姜宇说:“你知道就好,所以要考虑一下变成一个坦诚的人吗?”
文冼全程都没有要接过那副兔子面具的意思,遗憾说:“我倒是想收下这份礼物,可是不行。”
“想却不行,这是什么意思?”姜宇嗤笑一声,收回递出面具的手,“不愿意就算了,没人逼你。”
“不是不愿意。”文冼见姜宇误会,连忙解释说:“只是用那支笔画出来的东西只属于这间屋子,一旦离开屋子它就会消失。”
“那你进来。”姜宇往后撤了一步,给文冼留出一条进屋的路。
文冼没动,尬笑一声说:“那什么,实不相瞒,你这屋子除了你之外其他任何人都不能进去。”
“什么破规矩。”姜宇啧了一声,索性把兔子面具挂到了门后挂笔的钉子上,然后毫不留恋的走出了这间屋子。
“没意思。”姜宇说。
2
姜宇走在前头,文冼跟在后头。
两人走了一路,文冼越走越觉得不对劲,问姜宇:“你往哪儿走呢?”
姜宇说:“不知道啊,我就到处逛逛,毕竟你说我离不开古楼了,那我总得对这地方多点了解。”
文冼说:“没什么好了解的,这里除了你自己的房间和鸽笼之外,其他所有房间对你来说都毫无意义。”

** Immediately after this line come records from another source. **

-- ==== Sys2Proof/Machine/State.lean ====
section
/-! DEFINITION. The state of the CTH core as plain data: every register, flag and memory of spec/10_state.md, the
sequencer's latched command word, the ports of R45 and R46, and the environment's next inputs. -/

namespace Sys2Proof.Machine

/-- A word memory as a list of (address, value) pairs, addresses strictly rising (`Memory.wf`). The unit is the spec's
smallest addressable unit: the word, or the table entry (R60, R67, R68; log 13). An unlisted address holds nothing: a row
nothing has written since reset (R52), or a table entry that is not valid (R40). -/
abbrev Memory (α : Type) := List (Nat × α)

/-- `STATUS.ERR` (R25, R176); the values 5 to 7 "never occur". -/
inductive ErrKind where
  /-- 0 -/
  | noError
  /-- 1 -/
  | validationError
  /-- 2 -/
  | configurationError
  /-- 3 -/
  | internalInvariantError
  /-- 4 -/
  | illegalCommand
  deriving DecidableEq, Repr

/-- Sub-causes of a ValidationError (R27, R178). -/
inductive SubCause where
  /-- The dimension registers do not satisfy `0 < K ≤ N ≤ N_MAX`. -/
  | dim
  /-- A needed matrix is not marked valid. -/
  | missing
  /-- A vector length is wrong. -/
  | len
  deriving DecidableEq, Repr

/-- What a command raises, with its detail (R175 to R180). -/
inductive CmdError where
  /-- ValidationError. -/
  | validation (cause : SubCause)
  /-- ConfigurationError: row and column of the first offending entry (R112, R179). -/
  | configuration (row col : Nat)
  /-- InternalInvariantError: the packed syndrome without a valid entry (R139, R179). -/
  | internalInvariant (syndrome : Nat)
  /-- IllegalCommand: the word written to `CMD` (R180). -/
  | illegalCommand (word : Word)
  deriving DecidableEq, Repr

/-- The fields of `STATUS` but for `BUSY`, which is `seq = running _` (R25). -/
structure Status where
  done      : Bool
  err       : ErrKind
  softfb    : Bool
  errsticky : Bool
  deriving DecidableEq, Repr

/-- The sequencer (R20, R49): idle, or running the command word captured by the accepted `CMD` write (R72). -/
inductive Sequencer where
  | idle
  | running (word : Word)
  deriving DecidableEq, Repr

/-- What the environment does next (log 4). -/
inductive Input where
  /-- The host reads the register at a word address (R63). -/
  | read (addr : BitVec 7)
  /-- The host writes a word to the register at a word address (R64). -/
  | write (addr : BitVec 7) (data : Word)
  /-- The reset input `rst` is driven to a level: asserted (`true`) or released (R200; log 11). -/
  | rst (level : Bool)
  /-- The environment does nothing; the sequencer has its turn. -/
  | quiet
  deriving DecidableEq, Repr

/-- The machine never stops with a fault: "every command on every state either completes with the results the rules give
or raises one named error" (93_implementation_defined.md, section 2; log 14). A raise is a next state (R181). No
constructor: nothing raises one. -/
inductive Fault
  deriving DecidableEq, Repr

/-- The refusals of a step. -/
inductive Refusal where
  /-- Raised only by an arm of `exec` that has no meaning yet (safe: the machine stops). No arm does. -/
  | notModelled (mnemonic : String)
  deriving DecidableEq, Repr

/-- The state. Reset values: `State.reset` (R201). -/
structure State where
  /-- `N_MAX − 1`: the index of the last implemented row of GMEM and HMEM. A build parameter, 1 ≤ N_MAX ≤ 32 (R7). -/
  lastRow : Fin 32
  /-- The sequencer; `STATUS.BUSY` is 1 exactly when it is running (R25). -/
  seq     : Sequencer
  /-- `STATUS` (R25). -/
  status  : Status
  /-- `CTRL.IE` (R26). -/
  ie      : Bool
  /-- `ERRINFO` (R27). -/
  errinfo : Word
  /-- `N` (R28). -/
  n       : BitVec 6
  /-- `K` (R28). -/
  k       : BitVec 6
  /-- `MVALID.GVALID` (R30). -/
  gvalid  : Bool
  /-- `MVALID.HVALID` (R30). -/
  hvalid  : Bool
  /-- `VA` (R31). -/
  va      : Word
  /-- `LENA` (R32). -/
  lenA    : BitVec 6
  /-- `VB` (R31). -/
  vb      : Word
  /-- `LENB` (R32). -/
  lenB    : BitVec 6
  /-- `VR` (R33). -/
  vr      : Word
  /-- `LENR` (R33). -/
  lenR    : BitVec 6
  /-- `RES`, bits [5:0]; the others read 0 (R34). -/
  res     : BitVec 6
  /-- `PCNT` (R35). -/
  pcnt    : BitVec 6
  /-- `PLIST[0..31]` (R35). -/
  plist   : Vector (BitVec 5) 32
  /-- `TADDR` (R41). -/
  taddr   : Word
  /-- GMEM (R36): the rows written since reset. -/
  gmem    : Memory Word
  /-- HMEM (R37): the rows written since reset. -/
  hmem    : Memory Word
  /-- TMEM (R40): the valid entries with their weights (log 9). -/
  tmem    : Memory (BitVec 6)
  /-- `reg_rdata` of the register port (R45): what the last host read returned (log 5). -/
  rdata   : Word
  /-- The level of the reset input `rst`: is it asserted (R200; log 11)? -/
  rstHeld : Bool
  /-- The RND bits next in line; after them the stream goes on with `Config.rho` (R46, R102; log 6). -/
  rnd     : List Bool
  /-- The RND cursor: how many bits have been consumed (R102). -/
  cursor  : Nat
  /-- The model's own: what the environment does next, in order (log 4). -/
  inputs  : List Input
  /-- The model's own: numbers the draws of free values (log 12). -/
  draws   : Nat
  deriving DecidableEq, Repr

/-- The state after reset (R201), `rst` released, with the spec's default `N_MAX = 16`. -/
def State.reset : State where
  lastRow := Config.defaultLastRow
  seq := .idle
  status := { done := false, err := .noError, softfb := false, errsticky := false }
  ie := false
  errinfo := 0
  n := 0
  k := 0
  gvalid := false
  hvalid := false
  va := 0
  lenA := 0
  vb := 0
  lenB := 0
  vr := 0
  lenR := 0
  res := 0
  pcnt := 0
  plist := Vector.replicate 32 0
  taddr := 0
  gmem := []
  hmem := []
  tmem := []
  rdata := 0
  rstHeld := false
  rnd := []
  cursor := 0
  inputs := []
  draws := 0

end Sys2Proof.Machine
end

“你的房间在哪儿?不邀请我去门口参观一下吗?”姜宇驻足回头看向文冼。
文冼说:“挺简陋的,说实话没什么可看性。”
姜宇不管那些,说:“礼尚往来,刚刚你都看了我房间,现在你房间就算是个棺材你也得邀请我看看吧。”
文冼觉得此人非常不讲道理。
这叫什么狗屁的礼尚往来?礼在哪里?
不过说是这么说,文冼还是带姜宇来到自己房间面前。
两人的房间间隔其实不远,也就几十来步路的距离。
门开,姜宇站在门外往里张望了一阵,啧一声,点评道:“确实简陋,难得你能真诚一次。”

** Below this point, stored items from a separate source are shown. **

-- ==== Sys2Proof/Machine/RegMap.lean ====
section
/-! DEFINITION. The register map (spec/10_state.md section 2, spec/20_memory.md R60, R61): addresses to names and back. -/

namespace Sys2Proof.Machine

/-- The registers of the 7-bit word-addressed register space. -/
inductive Reg where
  | id | param | cmd | status | ctrl | errinfo | n | k | mvalid | va | lenA | vb | lenB | vr | lenR | res | pcnt
  | taddr | tdata | tcount
  /-- The addresses 0x14 to 0x1F. -/
  | reserved
  | gmem (row : Fin 32)
  | hmem (row : Fin 32)
  | plist (t : Fin 32)
  deriving DecidableEq, Repr

/-- The registers at 0x00 to 0x13, in address order. -/
def fixedRegs : List Reg :=
  [.id, .param, .cmd, .status, .ctrl, .errinfo, .n, .k, .mvalid, .va, .lenA, .vb, .lenB, .vr, .lenR, .res, .pcnt,
   .taddr, .tdata, .tcount]

/-- The row or list index an address names inside its region of 32 words. -/
def regionIndex (a : BitVec 7) : Fin 32 := Fin.ofNat 32 (a.toNat % 32)

/-- The register at a word address; every address has one (R61). -/
def regAt (a : BitVec 7) : Reg :=
  if a.toNat < 0x20 then fixedRegs.getD a.toNat .reserved
  else if a.toNat < 0x40 then .gmem (regionIndex a)
  else if a.toNat < 0x60 then .hmem (regionIndex a)
  else .plist (regionIndex a)

/-- The word address of a register (the first one, for the reserved region). -/
def Reg.addr : Reg → BitVec 7
  | .id => 0x00
  | .param => 0x01
  | .cmd => 0x02
  | .status => 0x03
  | .ctrl => 0x04
  | .errinfo => 0x05
  | .n => 0x06
  | .k => 0x07
  | .mvalid => 0x08
  | .va => 0x09
  | .lenA => 0x0A
  | .vb => 0x0B
  | .lenB => 0x0C
  | .vr => 0x0D
  | .lenR => 0x0E
  | .res => 0x0F
  | .pcnt => 0x10
  | .taddr => 0x11
  | .tdata => 0x12
  | .tcount => 0x13
  | .reserved => 0x14
  | .gmem i => BitVec.ofNat 7 (0x20 + i.val)
  | .hmem i => BitVec.ofNat 7 (0x40 + i.val)
  | .plist t => BitVec.ofNat 7 (0x60 + t.val)

/-- `ID` (R22): "CTH" and the interface version 1. -/
def idValue : Word := 0x43544801

end Sys2Proof.Machine
end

只见文冼屋里除了一张床外就没别的什么东西了,干净得跟姜宇那个新房间也没什么区别。
“毕竟我不怎么会画画,能画出一张床已经很不容易了。”文冼说,“其他的东西我怕画出来四不像的,就没动过笔。”
姜宇没有对此话发表什么评价,只点点头说:“好了,参观完了,没别的事儿我先走了,您老继续回去喝茶赏鸽吧。”
3
姜宇醒了,醒时正巧听见午休结束的铃音响起。
姜宇直起身子缓了缓,忽然发现哪里不对。
他刚刚去古楼的初衷是为了到鸽笼里看看里边有没有代表着杨战宇的鸽子的,结果被文冼这么一打岔,他彻底把这事儿给忘记了。
现在午休时间结束,他再想回去古楼只能等晚上。
“哎姜宇,我刚刚做了个梦,你猜我梦到了什么?”同桌赵泉用胳膊肘撞了撞姜宇。
姜宇说:“今天刘老师忘记布置数学作业?”
“什么话!我是那么没有格局的人吗?”赵泉伸出食指左右摇了摇,说:“我梦到杨战宇退学,我女神终于摆脱了心理阴影,愿意对我敞开心扉……”
“打断一下。”姜宇抬手示意赵泉闭嘴,说:“就算前半段都是真的,你女神也没理由对你敞开心扉,你清醒一点。”
“我讨厌你们这些没有人文关怀,只会埋头苦读的学霸。”赵泉生无可恋道。
“人文关怀没用,你如果真的喜欢她,就去告诉她,如果你什么都不做,那她向你敞开心扉的桥段就永远只能存在于梦里。”姜宇说。
赵泉听完更丧气了,深深叹一口气说:“我是不想告诉她吗?是不能啊。女神女神,那是可远观而不可亵玩的存在,我就是明知道她不可能喜欢我,所以还是不要打扰她的生活了。”
姜宇闻言歪头上下打量了赵泉一番。
赵泉被他看的有点不自在,后仰了一下说:“干嘛?我知道我长相一般,我对自己有自知之明,你别用这种眼神看我,很打击人的OK?”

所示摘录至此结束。